-- ==== Sys2Proof/Machine/CnyMsg.lean ====
section
/-! DEFINITION. The Canary's safety messages, sent and received (R389 to R393), and the time its commands carry (R361). -/
namespace Sys2Proof.Machine

/-- A Canary event at RC cycle `c` and device tick `t` (R361): nothing happens in RESET or while VDD_CNY is lost; the
device's tick advances only while its clocks run. -/
def State.atCny (s : State) (t c : Nat) (f : Dev → Dev) : Out :=
  s.mapDev (fun d =>
    if d.top.state == .reset || d.cny.lost then d
    else
      let d := d.advanceTo t
      f { d with cny := { d.cny with rc := Nat.max d.cny.rc c } })

/-- RC cycles in a microsecond and in a millisecond (48 MHz, R27). -/
def rcUs (n : Nat) : Nat := 48 * n
def rcMs (n : Nat) : Nat := 48000 * n

/-- Change the Canary's state. -/
def Dev.onCny (d : Dev) (f : CnyState → CnyState) : Dev := { d with cny := f d.cny }

/-- The Canary routes safety messages: a safety mode is set and a parameter copy is active (R309, R389). -/
def Dev.cnyRoutes (d : Dev) : Bool := d.safetyMode != 0 && d.cny.active.isSome

/-- A safety message: type, source and sequence number, 19 payload bytes and the CRC (Table 18-5). -/
def Dev.safetyMsg (d : Dev) (ty : Nat) (payload : List Byte) : List Byte :=
  let head := leBytes 1 ty ++ leBytes 1 (d.devId + 16) ++ leBytes 2 d.cny.txSeq ++ (payload ++ List.replicate 19 0#8).take 19
  head ++ leBytes 4 (crc32c (leBytes 4 (d.prm 0x08 4) ++ head)).toNat

/-- The four little-endian words of a byte list. -/
def wordsOf (n : Nat) (l : List Byte) : List Word := (List.range n).map (fun i => BitVec.ofNat 32 (leAt l (4 * i) 4))

/-- Put a CAN FD frame of 32 data bytes into a transmit buffer with its request set; the control word's places are
log entry 34's. -/
def Dev.canPut (d : Dev) (n b id : Nat) (data : List Byte) : Dev :=
  let base := R.CAN_TX n (20 * b)
  let ctl := 13 + 16 + (if d.rbit (R.CAN_CTRL n) 2 then 32 else 0) + 2 ^ 31
  let ws := [BitVec.ofNat 32 id, BitVec.ofNat 32 ctl] ++ wordsOf 16 (data ++ List.replicate 32 0#8)
  ((List.range 18).foldl (fun (d : Dev) i => d.setReg (base + 4 * i) (ws.getD i 0)) d)

/-- One stream 4 record on Ixhal lane 0 (R238, R345, R349). -/
def Dev.safeRecord (d : Dev) (msg : List Byte) : Dev :=
  if !d.streamOn 4 || !d.laneUp 0 then d
  else
    let seq := (d.reg (R.PNT_STREAM_SEQ 4)).toNat
    let d := d.setReg (R.PNT_STREAM_SEQ 4) (BitVec.ofNat 32 (seq + 1))
    if (d.lane 0).partnerVer = 1 then
      let p : Packet := { stream := 4, kind := 9, records := 1, seq := seq, bytes := d.packetHeader 4 9 1 seq 27 ++ msg, order := d.pnt.order }
      { d with pnt := { d.pnt with lanes := mupd d.pnt.lanes 0 [] (fun l => l ++ [p]), order := d.pnt.order + 1 } }
    else d.onLane 0 (fun l => { l with safe := l.safe ++ [(seq, msg)] })

/-- Send one message on both networks (R389). -/
def Dev.cnySend (d : Dev) (ty : Nat) (payload : List Byte) : Dev :=
  if !d.cnyRoutes then d
  else
    let msg := d.safetyMsg ty payload
    let d := d.onCny (fun c => { c with txSeq := (c.txSeq + 1) % 65536, sent := msg })
    let d := if d.rbit (R.CAN_CTRL 0) 1 then d.canPut 0 0 (d.prm 0x18 2 % 2048) (msg ++ List.replicate 5 0#8) else d
    if d.netB then d.safeRecord msg
    else if d.ethUp then d.ethSend 1 (d.fld R.ETH_UDP 15 0) (d.prm 0x1C 2) msg else d

/-! Received messages (R391 to R393). -/

/-- A copy is discarded: counted, and 0x1811 logged once until msg_err is cleared (R391). -/
def Dev.copyDiscard (d : Dev) : Dev := (d.inc64 R.CNY_CNT_MISMATCH 1).onceFault R.CNY_STATUS 10 0x1811

/-- Muting ends (R393). -/
def Dev.muteEnd (d : Dev) : Dev := (d.onCny (fun c => { c with mute := none })).ossdDrop

/-- Every function and set the MUTE names has mute_ok = 1, and its duration is allowed (R393). -/
def Dev.muteOk (d : Dev) (m : List Byte) : Bool :=
  let f := leAt m 4 1
  let s := leAt m 5 4
  (bitList 8 f).all (fun k => (d.inputField k 4 1).testBit 2) && (bitList 32 s).all (fun k => (d.setField k 8 1).testBit 0) &&
  decide (leAt m 9 2 ≤ d.prm 0x20 2)

/-- What an accepted message does (R384, R391, R393). A MUTE that R393 does not allow is ignored and counted. -/
def Dev.message (d : Dev) (m : List Byte) : Dev :=
  let ok := fun (d : Dev) => (d.inc64 R.CNY_CNT_RX 1).onCny (fun c => { c with lastSeq := some (leAt m 2 2), lastMsg := c.rc, timedOut := false })
  if leAt m 0 1 = 0x81 then (ok d).onCny (fun c => { c with msgSet := some (leAt m 4 1) })
  else if leAt m 0 1 = 0x82 then
    if !d.muteOk m then d.inc64 R.CNY_CNT_MISMATCH 1
    else
      let d := ok d
      if leAt m 9 2 = 0 then d.muteEnd
      else (d.onCny (fun c => { c with mute := some (leAt m 4 1, leAt m 5 4, c.rc + rcMs (100 * leAt m 9 2)) })).ossdDrop
  else d

/-- Both copies are valid and next in sequence (R391). -/
def Dev.messageValid (d : Dev) (m : List Byte) : Bool :=
  decide (leAt m 23 4 = (crc32c (leBytes 4 (d.prm 0x08 4) ++ m.take 23)).toNat) && decide (leAt m 1 1 = d.devId + 16) &&
  (match d.cny.lastSeq with
   | none => true
   | some q => let x := (leAt m 2 2 + 65536 - q) % 65536; decide (1 ≤ x ∧ x ≤ 1000))

/-- A copy of a message arrives on network `net` (0 A, 1 B): it waits for its partner, or completes it (R391). -/
def Dev.copyIn (d : Dev) (net : Nat) (m : List Byte) : Dev :=
  if !d.cnyRoutes || m.length != 27 then d
  else match d.cny.copies.find? (fun p => p.1 != net && p.2.2 == m && decide (d.cny.rc ≤ p.2.1 + rcMs 4)) with
    | none => d.onCny (fun c => { c with copies := c.copies ++ [(net, c.rc, m)] })
    | some p =>
      let d := d.onCny (fun c => { c with copies := c.copies.erase p })
      if d.messageValid m then d.message m else d

/-- SELECT (R391): a copy of a SELECT message. -/
def execSelect (t c net : Nat) (msg : List Byte) (s : State) : Out :=
  s.atCny t c (fun d => if leAt msg 0 1 = 0x81 then d.copyIn (net % 2) msg else d)

/-- MUTE (R391, R393): a copy of a MUTE message. -/
def execMute (t c net : Nat) (msg : List Byte) (s : State) : Out :=
  s.atCny t c (fun d => if leAt msg 0 1 = 0x82 then d.copyIn (net % 2) msg else d)

/-- LONE_COPY_DISCARD (R391): every copy that has waited 4 ms is discarded. -/
def execLoneCopyDiscard (t c : Nat) (s : State) : Out :=
  s.atCny t c (fun d =>
    let old := d.cny.copies.filter (fun p => decide (p.2.1 + rcMs 4 ≤ d.cny.rc))
    let d := d.onCny (fun c => { c with copies := c.copies.filter (fun p => !decide (p.2.1 + rcMs 4 ≤ c.rc)) })
    old.foldl (fun d _ => d.copyDiscard) d)

/-- MESSAGE_TIMEOUT (R392): 20 ms without an accepted message while one is expected. -/
def execMessageTimeout (t c : Nat) (s : State) : Out :=
  s.atCny t c (fun d =>
    if !d.cnyRoutes || d.cny.timedOut || !(d.prm 0x12 1 != 0 || d.cny.mute.isSome) || decide (d.cny.rc < d.cny.lastMsg + rcMs 20) then d
    else
      let d := (d.inc64 R.CNY_CNT_TIMEOUT 1).setBit R.CNY_STATUS 10 true
      ((d.onCny (fun c => { c with msgSet := none, timedOut := true })).logFault 0x1811 .n).muteEnd)

/-- MUTE_EXPIRY (R393). -/
def execMuteExpiry (t c : Nat) (s : State) : Out :=
  s.atCny t c (fun d => match d.cny.mute with | some (_, _, e) => if e ≤ d.cny.rc then d.muteEnd else d | none => d)

/-- STATE's payload bytes 4 and 6 (Table 18-5). -/
def Dev.stateBytes (d : Dev) : Nat × Nat :=
  (d.safetyMode + 4 * b2n d.safetyHold + 8 * b2n d.lockout + 16 * b2n d.demanding + 32 * b2n (d.cny.ossdOn.getD 0 false)
    + 64 * b2n (d.cny.ossdOn.getD 1 false) + 128 * b2n d.cny.mute.isSome,
   d.cny.lastProt + 8 * d.cny.lastWarn)

/-- STATE_SEND (R390): msg_period has passed since the last STATE, or byte 4 or 6 has changed. -/
def execStateSend (t c : Nat) (s : State) : Out :=
  s.atCny t c (fun d =>
    let due := match d.cny.stateAt with | none => true | some x => decide (x + rcMs (d.prm 0x10 1) ≤ d.cny.rc)
    if !d.cnyRoutes || !(due || d.stateBytes != d.cny.stateSent) then d
    else
      let b := d.stateBytes
      let bits8 := fun (f : Nat → Bool) => maskOf ((List.range 8).filter f)
      let p := leBytes 1 b.1 ++ leBytes 1 (d.cny.set.getD 0) ++ leBytes 1 b.2 ++ leBytes 1 0 ++ leBytes 1 (bits8 (fun k => d.fnReleased k))
        ++ leBytes 1 (bits8 (fun k => (d.cnyFn k).locked)) ++ leBytes 2 (d.fld R.CNY_AXIS0 15 0) ++ leBytes 2 (d.fld R.CNY_AXIS1 15 0)
        ++ leBytes 4 (d.reg R.CNY_CHECK_COMPUTED).toNat ++ leBytes 4 d.cny.closed ++ leBytes 1 (satN 255 d.cny.lastBlind)
      (d.onCny (fun c => { c with stateAt := some c.rc, stateSent := b })).cnySend 1 p)

end Sys2Proof.Machine
end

» **EXERCISE DIRECTIONS**
From the first line of the entries above to the line with "CRC (Table 18-5). -/", please return every line exactly, keeping both ends.

» **YOUR RESPONSE**
-- ==== Sys2Proof/Machine/CnyMsg.lean ====
section
/-! DEFINITION. The Canary's safety messages, sent and received (R389 to R393), and the time its commands carry (R361). -/
namespace Sys2Proof.Machine

/-- A Canary event at RC cycle `c` and device tick `t` (R361): nothing happens in RESET or while VDD_CNY is lost; the
device's tick advances only while its clocks run. -/
def State.atCny (s : State) (t c : Nat) (f : Dev → Dev) : Out :=
  s.mapDev (fun d =>
    if d.top.state == .reset || d.cny.lost then d
    else
      let d := d.advanceTo t
      f { d with cny := { d.cny with rc := Nat.max d.cny.rc c } })

/-- RC cycles in a microsecond and in a millisecond (48 MHz, R27). -/
def rcUs (n : Nat) : Nat := 48 * n
def rcMs (n : Nat) : Nat := 48000 * n

/-- Change the Canary's state. -/
def Dev.onCny (d : Dev) (f : CnyState → CnyState) : Dev := { d with cny := f d.cny }

/-- The Canary routes safety messages: a safety mode is set and a parameter copy is active (R309, R389). -/
def Dev.cnyRoutes (d : Dev) : Bool := d.safetyMode != 0 && d.cny.active.isSome

/-- A safety message: type, source and sequence number, 19 payload bytes and the CRC (Table 18-5). -/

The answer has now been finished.